CHICAGO (CN) - Concordia University Chicago charged graduate students more than $20,000 a head for accredited degrees, then failed to tell them it was not renewing its accreditation, 11 students claim in court.

Carlotta Jefferson and 10 other graduate students sued Concordia University Chicago in Cook County Court.

Concordia University, previously known as Concordia College, is a Lutheran liberal arts university in suburban River Forest.

The plaintiffs are enrolled in Concordia's School Counseling degree program, seeking to "serve as competent elementary, middle school, and high school counselors in both the public and parochial school settings," according to the complaint.

"This is a case about a blatant disregard of a relied-upon promise, the totally unfair treatment of a student population, and a voluntary decision to violate Illinois law," the complaint states.

"The graduate students of Concordia's School Counseling program who enrolled primarily in 2009 and 2010 made their decision to attend the university mainly based on an important promise by the university. That important promise was that the students' prospective Master's degrees would bear the shiny gloss of the nation's top counseling accreditation organization - the Council for Accreditation of Counseling and Related Educational Programs (CACREP). But although those students were led to believe throughout their matriculation that they would now be only a few months away from obtaining that coveted prize - after many hours of study and incurring higher than average tuition payments - they only recently learned that their Master's degrees will lack that valuable luster.

"Starting in May 2013, as a result of a voluntary decision made by Concordia, the

University's School Counseling Master's degree will no longer be accredited by CACREP, despite the promise Concordia made to the plaintiffs, upon enrolling, that meeting the academic and financial requirements would result in such an accredited degree.
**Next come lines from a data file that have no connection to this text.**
theorem State.qmRestart_kept {a s : State} (h : Kept a s) :
    Kept a (State.qmRestart s) := by
  unfold State.qmRestart
  try lift_lets -underBinder
  repeat' first
    | with_reducible assumption
    | (intro x
       first
         | (refine have_of (a := a) x ?_ fun _ => ?_
            unfold x
            try lift_lets -underBinder
            rotate_left
            clear_value x)
         | clear_value x
         | skip)
    | lift_lets -underBinder | with_reducible apply each_kept | with_reducible apply State.unmark_kept
    | with_reducible apply State.onQm_kept | (split <;> try lift_lets -underBinder)
    | with_reducible apply Kept.record | with_reducible rfl

theorem State.closeAtCheckpoint_kept {a s : State} {x1} (h : Kept a s) :
    Kept a (State.closeAtCheckpoint s x1) := by
  unfold State.closeAtCheckpoint
  try lift_lets -underBinder
  repeat' first
    | with_reducible assumption
    | (intro x
       first
         | (refine have_of (a := a) x ?_ fun _ => ?_
            unfold x
            try lift_lets -underBinder
            rotate_left
            clear_value x)
         | clear_value x
         | skip)
    | lift_lets -underBinder | with_reducible apply State.setQc_kept | with_reducible apply State.closeQStep_kept
    | (split <;> try lift_lets -underBinder) | with_reducible apply Kept.record | with_reducible rfl

theorem State.resumeChan_kept {a s : State} {x1 x2 x3} (h : Kept a s) :
    Kept a (State.resumeChan s x1 x2 x3) := by
  unfold State.resumeChan
  repeat' first
    | with_reducible assumption | with_reducible apply State.setQc_kept | split

theorem State.mclkFault_kept {a s : State} (h : Kept a s) :
    Kept a (State.mclkFault s) := by
  unfold State.mclkFault
  repeat' first
    | with_reducible assumption | with_reducible apply State.alert_kept | with_reducible apply State.mark_kept
    | with_reducible apply State.onQm_kept | split

theorem State.takeBeacon_kept {a s : State} {x1 x2 x3} (h : Kept a s) :
    Kept a (State.takeBeacon s x1 x2 x3) := by
  unfold State.takeBeacon
  repeat' first
    | with_reducible assumption | with_reducible apply State.onQm_kept | with_reducible apply State.alert_kept
    | with_reducible apply State.setClock_kept | split

theorem State.putMirror_kept {a s : State} {x1 x2} (h : Kept a s) :
    Kept a (State.putMirror s x1 x2) := by
  unfold State.putMirror
  try lift_lets -underBinder
  repeat' first
    | with_reducible assumption
    | (intro x
       first
         | (refine have_of (a := a) x ?_ fun _ => ?_
            unfold x
            try lift_lets -underBinder
            rotate_left
            clear_value x)
         | skip)
    | lift_lets -underBinder | with_reducible apply State.wr_kept | with_reducible apply State.compareMirror_kept
    | with_reducible apply State.setChan_kept | exact Kept.chan ‹_› ‹_› _ | exact slice_safe_cut _
    | exact Slice.Safe.same (slice_safe_cut {}) rfl rfl rfl | (split <;> try lift_lets -underBinder)
    | with_reducible apply Kept.record | with_reducible rfl

theorem State.takeEvent_kept {a s : State} {x1} (h : Kept a s) :
    Kept a (State.takeEvent s x1) := by
  unfold State.takeEvent
  repeat' first
    | with_reducible assumption | with_reducible apply State.backpressure_kept
    | with_reducible apply State.noteAt_kept | split

theorem State.countEvent_kept {a s : State} (h : Kept a s) :
    Kept a (State.countEvent s) := by
  unfold State.countEvent
  exact Kept.record h rfl rfl

theorem State.auditAdd_kept {a s : State} {x1 x2 x3 x4 x5 x6} (h : Kept a s) :
    Kept a (State.auditAdd s x1 x2 x3 x4 x5 x6) := by
  unfold State.auditAdd
  try lift_lets -underBinder
  repeat' first
    | with_reducible assumption
    | (intro x
       first
         | (refine have_of (a := a) x ?_ fun _ => ?_
            unfold x
            try lift_lets -underBinder
            rotate_left
            clear_value x)
         | clear_value x
         | skip)
    | lift_lets -underBinder | with_reducible apply State.onQm_kept | with_reducible apply State.alert_kept
    | (split <;> try lift_lets -underBinder) | with_reducible apply Kept.record | with_reducible rfl

theorem State.swapFw_kept {a s : State} (h : Kept a s) :
    Kept a (State.swapFw s) := by
  unfold State.swapFw
  repeat' first
    | with_reducible assumption | with_reducible apply State.auditAdd_kept | with_reducible apply State.onQm_kept

theorem State.activate_kept {a s : State} (h : Kept a s) :
    Kept a (State.activate s) := by
  unfold State.activate
  repeat' first
    | with_reducible assumption | with_reducible apply State.qmRestart_kept | with_reducible apply State.swapFw_kept
    | with_reducible apply State.checkpointNow_kept | split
Adding insult to injury, although Concordia was aware of the precarious status of the School Counseling program's CACREP accreditation for some time, Concordia concealed that information from their student consumers, to their detriment."

CACREP accreditation "provides recognition that the content and quality of the program has been evaluated and meets standards met by the progression," according to the complaint.
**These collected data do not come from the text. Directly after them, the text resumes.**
/-- Settles O36: each command's guard holds, so its effect is read off its operation; the dies are distinct, so each
keeps the voltage sent to it, and the frame is that of the command. -/
theorem dcLinkRunAndStop : Obligations.DcLinkRunAndStop := by
  refine ⟨?ready, ?stop, ?delay, ?opened, ?under, ?vdc⟩
  case ready =>
    intro s hlink hready
    exact (segmentBusesReady_gives hlink hready).framed fun k hk => execSegmentBusesReady_same hk (.refl k s)
  case stop =>
    intro cause s hcause
    exact (controlledStop_gives hcause).framed fun k hk => execControlledStop_same hk (.refl k s)
  case delay =>
    intro x s hstop hlink hruns hx
    exact (segmentStopDelay_gives hstop hlink hruns hx).framed fun k hk => execSegmentStopDelay_same hk (.refl k s)
  case opened =>
    intro s hlink hstopped hopen0 hopen1
    exact (contactorsOpen_gives hlink hstopped hopen0 hopen1).framed fun k hk => execContactorsOpen_same hk (.refl k s)
  case under =>
    intro s hlink hunder
    exact (dcLinkUndervoltage_gives hlink hunder).framed fun k hk => execDcLinkUndervoltage_same hk (.refl k s)
  case vdc =>
    intro s hfw hdue
    exact (vdcUpdate_gives hfw hdue).framed fun k hk => execVdcUpdate_same hk (.refl k s)

end Sys2Proof.Machine
end

section
/-! The statement on DAB stages at their limit or stale, the chopper and the discharge path. -/

namespace Sys2Proof.Machine

/-! ## DAB stages (R291, R293) -/

theorem dabAtLimit_gives {s : State} {n i : Nat} (hpop : s.sitePop n = true) (hi : i < 2)
    (hlimit : heldFor ((s.die n).dab i).limitSince 10000000 s.lt = true)
    (hstate : s.rd 0x3101 (1 + i) (siteI n) = 1 ∨ s.rd 0x3101 (1 + i) (siteI n) = 2) :
    Gives (.dabAtLimit n i) s fun t => t.rd 0x3101 (1 + i) (siteI n) = 3 := by
  refine .of_guard rfl ⟨hpop, hi, hlimit, hstate⟩ ?_
  rw [State.rd_noteAt _ _ _ _ _ _ _ (by decide), State.rd_wr_self]

theorem Die.dab_setDab (d : Die) (i : Nat) (x : Dab) : (d.setDab i x).dab i = x := by
  unfold Die.dab Die.setDab
  split
  · rfl
  · rfl

/-- A stage that changes but for its latch leaves every latch of its die. -/
theorem Die.latched_setDab {d : Die} {i : Nat} {x : Dab} (h : x.latched = (d.dab i).latched) (j : Nat) :
    ((d.setDab i x).dab j).latched = (d.dab j).latched := by
  by_cases hi : i = 0
  · rw [Die.dab, if_pos hi] at h
    rw [Die.setDab, if_pos hi, Die.dab, Die.dab]
    split
    · exact h
    · rfl
  · rw [Die.dab, if_neg hi] at h
    rw [Die.setDab, if_neg hi, Die.dab, Die.dab]
    split
    · rfl
    · exact h

/-- A die that wakes latches none of its stages (R403). -/
theorem State.wakeDie_dabLatched (s : State) (n cause i : Nat) :
    (((s.wakeDie n cause).die n).dab i).latched = ((s.die n).dab i).latched := by
  unfold State.wakeDie
  split
  case isFalse =>
    rw [State.die_setDie]
    rfl
  case isTrue =>
    extract_lets d y z
    have hz : ((z.die n).dab i).latched = ((s.die n).dab i).latched := by
      have hdie : z.die n = { s.die n with restSince := none, wakeAt := none, busRamp := true } := State.die_setDie ..
      rw [hdie]
      rfl
    refine each_induct (r := fun y => ((y.die n).dab i).latched = ((s.die n).dab i).latched) hz fun y j _ hy => ?_
    split
    · rw [State.die_wr, State.die_setUnit, State.die_setDie]
      refine (Die.latched_setDab ?_ i).trans hy
      rfl
    · exact hy

/-- A trail entry leaves the stages of every die. -/
theorem State.raise_dab (s : State) (site chan code : Nat) (data : List Byte) (corr n i : Nat) :
    ((s.raise site chan code data corr).die n).dab i = (s.die n).dab i := by
  obtain ⟨sent, queue, hdie⟩ := (s.raise_trailOnly site chan code data corr).die n
  rw [hdie]
  rfl

/-- A latch frame to the hub leaves the stages of the die that sends it. -/
theorem State.raiseFrame_dab (s : State) (n code arg corr i : Nat) :
    ((s.raiseFrame n .toHub code arg corr).die n).dab i = (s.die n).dab i := by
  rw [State.raiseFrame, State.die_setDie]
  rfl

/-- A stage that latches shows its latch, its cause and state 4 (R103, R505). -/
theorem State.latchDab_shows {s : State} {n i : Nat} (hfree : ((s.die n).dab i).latched = false)
    (cause arg corr : Nat) :
    (((s.latchDab n i cause arg corr).die n).dab i).latched = true ∧
      (s.latchDab n i cause arg corr).rd 0x6012 (2 + i) (siteI n) = cause ∧
      (s.latchDab n i cause arg corr).rd 0x3101 (1 + i) (siteI n) = 4 := by
  unfold State.latchDab
  extract_lets d x latched cut recorded raised
  rw [if_neg (by simp [x, d, hfree])]
  have hend {k : Part} (hk : k ∉ [.reg 0x6000, .engines, .dies, .trail]) :
      State.Same k recorded ((raised.dropJobs n (64 + i)).raiseFrame n .toHub 0x23 (64 + i) corr) :=
    State.raiseFrame_same (notMem_of hk (by decide)) (State.dropJobs_same (notMem_of hk (by decide))
      (State.raise_same (notMem_of hk (by decide)) (.refl k recorded)))
  refine ⟨?_, ?_, ?_⟩
  · have hdrop : State.Same .dies raised (raised.dropJobs n (64 + i)) := State.dropJobs_same (by decide) (.refl _ _)
    rw [State.raiseFrame_dab, State.die_of_same hdrop, State.raise_dab, State.die_wr, State.die_wr, State.die_setUnit,
      State.die_setDie, Die.dab_setDab]
  · rw [hend (k := .reg 0x6012) (by decide), State.rd_wr_ne _ _ (by simp), State.rd_wr_self]
  · rw [hend (k := .reg 0x3101) (by decide), State.rd_wr_self]

theorem dabSamplesStale_gives {s : State} {n i : Nat} (hpop : s.sitePop n = true) (hi : i < 2)
    (hstale : heldFor (s.slot n (64 + i)).staleSince 200000 s.lt = true)
    (hfree : ((s.die n).dab i).latched = false) :
    Gives (.dabSamplesStale n i) s fun t => ((t.die n).dab i).latched = true ∧
      t.rd 0x6012 (2 + i) (siteI n) = 8 ∧ t.rd 0x3101 (1 + i) (siteI n) = 4 := by
  have hawake : ((((s.wakeDie n 5).openCorr n).die n).dab i).latched = false := by
    rw [State.die_openCorr, State.wakeDie_dabLatched, hfree]
  exact .of_guard rfl ⟨hpop, hi, hstale, by rw [hfree, Bool.not_false]⟩ (State.latchDab_shows hawake 8 0 _)

/-! ## The chopper (R296) -/

section
variable {s : State}

/-- A state of the chopper with its entry. -/
def State.showChop (s : State) (v : Int) : State := (s.wr 0x3070 3 dev v).chopNote

theorem State.showChop_same {k : Part} (s : State) (v : Int) (hk : k ∉ [.reg 0x3070, .reg 0x6000, .dies, .trail]) :
    State.Same k s (s.showChop v) :=
  State.chopNote_same (notMem_of hk (by decide)) (State.wr_same (notMem_of hk (by decide)) (.refl k s))

theorem State.showChop_shows (s : State) (v : Int) : (s.showChop v).rd 0x3070 3 dev = v :=
  (State.chopNote_same (k := .reg 0x3070) (by decide) (.refl _ _) 3 dev).trans (State.rd_wr_self ..)

/-- A chopper that is turned off for a fault: its state shows the fault, and the DC link is as before. -/
theorem State.chopFault_effect (s : State) (v : Int) :
    (s.chopOff.showChop v).power = { s.power with chop := false, chopProve := none, testPulse := none } ∧
      State.Same (.reg 0x3050) s (s.chopOff.showChop v) :=
  ⟨Eq.trans (State.showChop_same (k := .power) _ v (by decide)) s.chopOff_power,
    (State.chopOff_same (by decide) (.refl _ s)).trans (State.showChop_same _ v (by decide))⟩

/-- A controlled stop leaves the registers of the chopper and the discharge. -/
theorem State.controlledStop_chopState (s : State) (cause j : Nat) :
    (s.controlledStop cause).rd 0x3070 j dev = s.rd 0x3070 j dev :=
  State.controlledStop_same (k := .reg 0x3070) (by decide) (.refl _ s) j dev

/-- Without its current the chopper turns off; in its test the stop follows. -/
theorem chopperOpen_gives {x : Nat} (hprove : s.power.chopProve = some x) (hchop : s.power.chop = true)
    (hx : x ≤ s.lt) (hprovable : s.provable 0 7 s.power.chopSince = true) :
    Gives .chopperOpen s fun t => t.power.chop = false ∧ t.power.chopProve = none ∧ t.rd 0x3070 3 dev = 2 ∧
      (s.power.testPulse.isSome = true → StopsWith 12 s t) := by
  have hdue : due s.power.chopProve s.lt = true := by
    rw [hprove]
    exact decide_eq_true hx
  refine .of_guard rfl ⟨hchop, hdue, hprovable⟩ ?_
  extract_lets test y
  obtain ⟨hpower, hlink⟩ : y.power = _ ∧ State.Same _ s y := s.chopFault_effect 2
  have hshown : y.rd 0x3070 3 dev = 2 := s.chopOff.showChop_shows 2
  split
  case isTrue =>
    obtain ⟨since, due, seg, id, hstop⟩ := y.controlledStop_power 12
    refine ⟨by rw [hstop, hpower], by rw [hstop, hpower], ?_, fun _ => (y.controlledStop_stops 12).after hlink⟩
    rw [State.controlledStop_chopState, hshown]
  case isFalse hpulse =>
    exact ⟨by rw [hpower], by rw [hpower], hshown, fun htest => absurd htest hpulse⟩

theorem chopperShort_gives (hchop : s.power.chop = false) (hdiag : (s.adc 0 0).diagUntil = none)
    (hshown : s.rd 0x3070 3 dev ≠ 3) (hrun : 3 ≤ s.power.shortRun) :
    Gives .chopperShort s fun t => t.rd 0x3070 3 dev = 3 ∧ StopsWith 8 s t := by
  refine .of_guard (t := (s.showChop 3).controlledStop 8) rfl
    ⟨by rw [hchop, Bool.not_false], by rw [hdiag, Option.isNone_none], hshown, hrun⟩ ⟨?_, ?_⟩
  · rw [State.controlledStop_chopState, State.showChop_shows]
  · exact StopsWith.after (State.controlledStop_stops _ 8) (s.showChop_same 3 (by decide))

theorem chopperOverload_gives (hchop : s.power.chop = true)
    (htime : s.power.chopSince + s.rdN 0x3070 2 dev * 1000000 < s.lt) :
    Gives .chopperOverload s fun t => t.power.chop = false ∧ t.rd 0x3070 3 dev = 5 ∧ StopsWith 9 s t := by
  obtain ⟨hpower, hlink⟩ := s.chopFault_effect 5
  obtain ⟨since, due, seg, id, hstop⟩ := (s.chopOff.showChop 5).controlledStop_power 9
  refine .of_guard (t := (s.chopOff.showChop 5).controlledStop 9) rfl ⟨hchop, htime⟩ ⟨?_, ?_, ?_⟩
  · rw [hstop, hpower]
  · rw [State.controlledStop_chopState, State.showChop_shows]
  · exact StopsWith.after (State.controlledStop_stops _ 9) hlink

/-! ## The discharge (R297) -/

theorem dischargeNoCurrent_gives {x : Nat} (hadis : s.power.adis = true) (hstate : s.rd 0x3070 8 dev = 1)
    (hprove : s.power.adisProve = some x) (hx : x ≤ s.lt) (hprovable : s.provable 1 23 s.power.adisSince = true) :
    Gives .dischargeNoCurrent s fun t =>
      t.rd 0x3070 8 dev = 3 ∧ t.power.adis = true ∧ t.power.adisProve = none := by
  have hdue : due s.power.adisProve s.lt = true := by
    rw [hprove]
    exact decide_eq_true hx
  have hnote (y : State) : (y.wr 0x3070 8 dev 3).chopNote.power = y.power :=
    State.chopNote_same (k := .power) (by decide) (State.wr_same (by decide) (.refl _ y))
  refine .of_guard rfl ⟨hadis, hstate, hdue, hprovable⟩ ⟨?_, ?_, ?_⟩
  · exact (State.chopNote_same (k := .reg 0x3070) (by decide) (.refl _ _) 8 dev).trans (State.rd_wr_self ..)
  · rw [hnote]
    exact hadis
  · rw [hnote]
    rfl

/-- The discharge ends in a state, and with it a stop that waits for its end. -/
theorem State.endDischarge_effect (s : State) (v : Nat) :
    ((s.adisOff v).endStop).power.adis = false ∧ ((s.adisOff v).endStop).rd 0x3070 8 dev = v ∧
      (s.linkState = 7 → ((s.adisOff v).endStop).linkState = if s.rd 0x3050 3 dev = 1 then 0 else 8) := by
  have hlink : State.Same (.reg 0x3050) s (s.adisOff v) := State.adisOff_same (by decide) (.refl _ s)
  refine ⟨?_, ?_, fun hseven => ?_⟩
  · rw [State.endStop_adis, State.adisOff_power]
  · exact (State.endStop_same (k := .reg 0x3070) (by decide) (.refl _ _) 8 dev).trans (s.adisOff_state v)
  · rw [State.endStop_linkState ((State.linkState_of_same hlink).trans hseven), hlink]

theorem dischargeRelease_gives {x : Nat} (hbelow : s.power.below60 = some x) (hadis : s.power.adis = true)
    (hx : x + 100000000 ≤ s.lt) :
    Gives .dischargeRelease s fun t => t.power.adis = false ∧ t.rd 0x3070 8 dev = 0 ∧
      (s.linkState = 7 → t.linkState = if s.rd 0x3050 3 dev = 1 then 0 else 8) := by
  have hexec : exec .dischargeRelease s =
      .next (if s.power.adis ∧ x + 100000000 ≤ s.lt then (s.adisOff 0).endStop else s) := by
    change execDischargeRelease s = _
    rw [execDischargeRelease, hbelow]
  exact .of_guard hexec ⟨hadis, hx⟩ (s.endDischarge_effect 0)

theorem dischargeExhausted_gives (hadis : s.power.adis = true)
    (henergy : (s.rdN 0x3070 5 dev : Rat) ≤ s.power.energy) :
    Gives .dischargeExhausted s fun t => t.power.adis = false ∧ t.rd 0x3070 8 dev = 2 ∧
      (s.linkState = 7 → t.linkState = if s.rd 0x3050 3 dev = 1 then 0 else 8) :=
  .of_guard rfl ⟨hadis, henergy⟩ (s.endDischarge_effect 2)

end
Students without an accredited degree must take three additional courses after graduation if they want to take the licensing exam to become Licensed Professional Counselors, the plaintiffs say.

"It was not until one of the plaintiffs brought the dire status of the CACREP accreditation to the attention of the rest of the affected School Counseling students that the university began to acknowledge that the continued CACREP accreditation was even an issue," the complaint states.

"Concordia's failure, for at least a year, to inform the students that CACREP accreditation for the School Counseling Master's Program was in peril severely limited the plaintiffs' practical options to transfer to another university having a CACREP-accredited School Counseling program. This was grossly unfair to the plaintiffs and other School Counseling students and resulted in harm to them. ...

"Without the badge of CACREP accreditation, the plaintiffs' School Counseling Master's degree will be substantially less valuable to them in their pursuits of employment in School Counseling and other related professions, as well as educational opportunities."

They seek reimbursement of more than $20,000 in tuition per student, and punitive damages for breach of contract and deceptive business practices.

They are represented by Manotti Jenkins.